Plant nutrients are supplied by flowing water. Nitrogen and sulfur are important nutrients for wasabi growth. Optimal wasabi growth has been documented with combined nitrogen supplementation with lower amounts of sulfur. Studies have found that nitrogen at concentrations of 300 mg/L and sulfur levels at 100 mg/L increased plant height, shoot development and rhizome growth.
At the famous Daio Wasabi Farm, no additional fertilizer is needed due to runoff from upstream rice paddies. This is not the case in Shizuoka, where wasabi growers apply a slow-release 12:12:12 fertilizer monthly into the water supply and spray the foliage with sulfate fertilizer.

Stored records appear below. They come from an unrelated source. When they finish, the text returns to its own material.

-- ==== Sys2Proof/Syntax.lean ====
section
/-! DEFINITION. The commands that reach the AL716: host commands, frames, head, camera and Causeway messages, pins,
timers and the engines' own acts. One constructor of Instr per row of spec/opcode_table.json. What a command carries
that the spec leaves to cryptography or to an analogue measurement stands in it as evidence (log entry 3). -/
namespace Sys2Proof

/-- The header of a host command packet (R80): the session that carries it, TAG, byte 6 (FENCE and reserved bits) and
byte 7 (reserved). -/
structure Hdr where
  session : Nat
  tag : Nat
  flags : Nat
  rsv : Nat
deriving DecidableEq, Repr

/-- What the check of a certificate chain finds (R129, R133, R136): whether the profile and signatures hold, how many
certificates it has, the leaf's role code, the SHA-384 of the root, whether the root is the Krovpor vendor root, the
leaf's validity in seconds UTC, and its subject public key, uncompressed in 97 bytes. -/
structure Chain where
  valid : Bool
  count : Nat
  role : Nat
  root : Nat
  vendorRoot : Bool
  notBefore : Nat
  notAfter : Nat
  pub : List Byte
deriving DecidableEq, Repr

/-- What the check of a firmware image finds (R154): both signatures, the SVN, the version and the build time. -/
structure ImageEv where
  krovpor : Bool
  integrator : Bool
  svn : Nat
  version : Nat
  build : Nat
deriving DecidableEq, Repr

/-- A Fresy frame as it arrives at a port (R54, the *Fresy header*): Ethernet fields, the header fields but TYPE, which the row
gives, the header's reserved bits ([4:0] byte 1, [15:5] SESSION, [19:16] PORTS, [27:20] byte 27), and the GCM tag that LEN
locates. -/
structure Frame where
  port : Nat
  size : Nat
  fcsOk : Bool
  pause : Bool
  dst : Nat
  src : Nat
  vlan : Option Nat
  ethertype : Nat
  ver : Nat
  session : Nat
  rtx : Bool
  ackreq : Bool
  epoch : Bool
  seq : Nat
  ack : Nat
  sack : Nat
  credit : Nat
  len : Nat
  ports : Nat
  txc : Nat
  rsv : Nat
  tag : List Byte
deriving DecidableEq, Repr

/-- An operand that carries nothing: what it names is computed from the state and the other operands (log entry 186). -/
abbrev Computed := Unit

/-- A CLOSE frame and its payload (R76). -/
structure Closing where
  frame : Frame
  payload : List Byte
deriving DecidableEq, Repr

/-- Words of a lane in which nothing else is sent (R301, R315). -/
structure FillRun where
  lane : Nat
  n : Nat
deriving DecidableEq, Repr

/-- The level of B at a sample of an encoder, and how many ns the levels of A and B have held since (R243). -/
structure EncLevel where
  levelB : Bool
  heldA : Nat
  heldB : Nat
deriving DecidableEq, Repr

/-- A pulse of Z on a channel, and how many ns its level has held (R243). -/
structure IndexLevel where
  ch : Nat
  held : Nat
deriving DecidableEq, Repr

/-- Which copies of the control block of the save store verify, A then B, and whether its checkpoint does (R450). -/
structure StoreOk where
  ctrl : List Bool
  ckpt : Bool
deriving DecidableEq, Repr

/-- What a DRAM burst is read for (R396): lines of a head of a segment, a camera frame, a camera line of the renderer's copy,
or the area of a command. -/
inductive DramUse where
  | nothing
  | spool (handle head first count : Nat)
  | frame (port num : Nat)
  | copy (y : Int)
  | job (cid : Nat)
deriving DecidableEq, Repr

/-- A burst as the devices return it (R392): the values of DQ0-DQ31 and CB0-CB7, bit i for beat i, and what reads it. -/
structure Burst where
  lines : List Nat
  use : DramUse
deriving DecidableEq, Repr

/-- A Causeway frame as it arrives on a lane (R359, R360): the LANE unit, and the bytes of the frame with its tag. -/
structure CFrame where
  lane : Nat
  bytes : List Byte
deriving DecidableEq, Repr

Hydroponic experiments with two Japanese cultivars have shown that wasabi prefers low nutrient concentrations, with a 50:50 ratio of ammonium to nitrate nitrogen producing the best results, and an optimal pH around 6.0 leading to the highest shoot, root, and rhizome growth. The nutrient solution should be continuously aerated and renewed weekly under greenhouse conditions. Overall, wasabi is considered ammonium-sensitive and nitrate-preferring, with a relatively low nutrient demand.